Safety and Immunogenicity of a Chlamydia Vaccine CTH522

Official Title

A Phase I, Double-blind, Parallel, Randomised and Placebo-controlled Trial Investigating the Safety and Immunogenicity of a Chlamydia Vaccine, CTH522, in Healthy Adults

Brief Summary

      The present trial is a phase I, double-blind, parallel, randomised, and placebo-controlled
      trial of a chlamydia vaccine CTH522. Sixty-six subjects will be randomly assigned into six
      cohorts and are to receive four vaccination, in total of 12 trial visits. Cohorts A-D
      investigates CTH522-CAF01 administered IM in two doses (85 µg and 15 µg). Cohort E
      investigate CTH522-CAF09b also administered IM in one dose (85 µg). Cohort E is the placebo
      group. All subjects will receive a TO administration as a boost at Day 140 (4th vaccination).
      The TO boost will be non-adjuvanted CTH522 (12µg in each eye) or placebo. Nine subjects in
      each of cohorts A-E will receive the active boost (i.e. CTH522), three subjects will receive
      the placebo.
    

Detailed Description

      This trial is a phase I, double-blind, parallel, randomised, and placebo-controlled trial of
      the chlamydia vaccine CTH522 in healthy adults.

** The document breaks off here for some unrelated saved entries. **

/-- One piece of a line through the row cache of the engine's panel (R230); a line of bad parity is discarded and read anew, as in a
lining, and counts among the corrected errors (R154, R446). -/
def Device.cachePiece (d : Device) (g : GatherNo) (p : PartNo) (space addr n : Nat) : Got × Device :=
  let pn := enginePanel g
  let line := addr / 64
  match (d.rowCache[pn]).find? (fun l => l.part = p && l.space = space && l.line = line && !l.parityBad) with
  | some l => ({ st := .ok, bytes := (l.data.drop (addr % 64)).take n, at_ := 0 }, d.count (some p) 0x021 g.val 1)
  | none =>
    let keep := (d.rowCache[pn]).filter (fun l => !(l.part = p && l.space = space && l.line = line))
    let dropped := (d.rowCache[pn]).length - keep.length
    let d := { d with rowCache := d.rowCache.set pn keep, cntCorrected := d.cntCorrected + BitVec.ofNat 64 dropped }.count (some p) 0x022 g.val 1
    let r : Got × Device := if space = 2 then d.hbmRead p (64 * line) 64 true else (d.usePort g p addr).tmemRead p (64 * line) 64
    if r.1.st = .ok then
      ({ st := .ok, bytes := (r.1.bytes.drop (addr % 64)).take n, at_ := 0 },
       r.2.cacheInstall pn { part := p, space := space, line := line, data := r.1.bytes, parityBad := false })
    else ({ r.1 with at_ := addr }, r.2)

/-- Read a row or its state through the row cache of the engine's panel. -/
def Device.rowRead (d : Device) (g : GatherNo) (p : PartNo) (space addr n : Nat) : Except GStop (List Byte) × Device :=
  (linePieces addr n).foldl (fun (acc : Except GStop (List Byte) × Device) (q : Nat × Nat) =>
    match acc.1 with
    | .error _ => acc
    | .ok bs =>
      let r := acc.2.cachePiece g p space q.1 q.2
      if r.1.st = .ok then (.ok (bs ++ r.1.bytes), r.2) else (.error (r.2.rowStop p space q.1 r.1), r.2)) (.ok [], d)

/-- A write of a gather engine updates every row cache that holds the line (R231). -/
def Device.cacheUpdate (d : Device) (p : PartNo) (space addr : Nat) (bs : List Byte) : Device :=
  { d with rowCache := d.rowCache.map (fun l => l.map (fun x =>
      if x.part = p ∧ x.space = space ∧ 64 * x.line < addr + bs.length ∧ addr < 64 * x.line + 64 then
        { x with data := x.data.mapIdx (fun i b =>
            if addr ≤ 64 * x.line + i ∧ 64 * x.line + i < addr + bs.length then bs.getD (64 * x.line + i - addr) b else b) }
      else x)) }

/-- A gather engine writes into SPACE 2 or 3 (R231). -/
def Device.gatherWrite (d : Device) (g : GatherNo) (p : PartNo) (space addr : Nat) (bs : List Byte) : Option GStop × Device :=
  let r := if space = 2 then d.hbmWrite p addr bs true else (d.usePort g p addr).tmemWrite p addr bs
  if r.1.st = .ok then (none, r.2.cacheUpdate p space addr bs) else (some (r.2.rowStop p space addr r.1), r.2)

/-- Read an entry of the tier map through the job's map cache of 256 entries; which one a full cache lets go of the manual leaves
open (R226, log 12). -/
def Device.mapRead (d : Device) (g : GatherNo) (p : PartNo) (addr n : Nat) : Except GStop Nat × Device :=
  let c := match (d.gather[g]).job with
    | some j => j.mapCache
    | none => []
  match c.find? (fun e => e.1 = addr && e.2.length = n) with
  | some e => (.ok (leNat e.2), d)
  | none =>
    let a := d.hbmRead p addr n true
    if a.1.st ≠ .ok then (.error (gStopOf a.1), a.2)
    else
      let f := if c.length < 256 then (c, a.2) else (let f := a.2.free; (c.eraseIdx (f.1.toNat % 256), f.2))
      (.ok (leNat a.1.bytes), f.2.modJob g (fun j => { j with mapCache := f.1 ++ [(addr, a.1.bytes)] }))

      It is planned to randomly assign 66 subjects into six cohorts. Cohorts A-D investigate
      CTH522-CAF01 administered IM in two doses (85 μg and 15 μg). Cohort E investigates
      CTH522-CAF09b administered IM in one dose (85 μg). Cohort F is the placebo group. The
      enrolled subjects will complete 12 trial visits. All subjects in the active groups (cohort
      A-E) will receive three IM injections of the adjuvanted CTH522 and some (cohort B and C) will
      receive the non-adjuvanted CTH522 via the TO or ID route (given at the same time as the 2nd
      and 3rd IM vaccinations). All active groups will receive TO administration as a boost at Day
      140 of either the non-adjuvanted CTH522 (12 μg in each eye) or placebo.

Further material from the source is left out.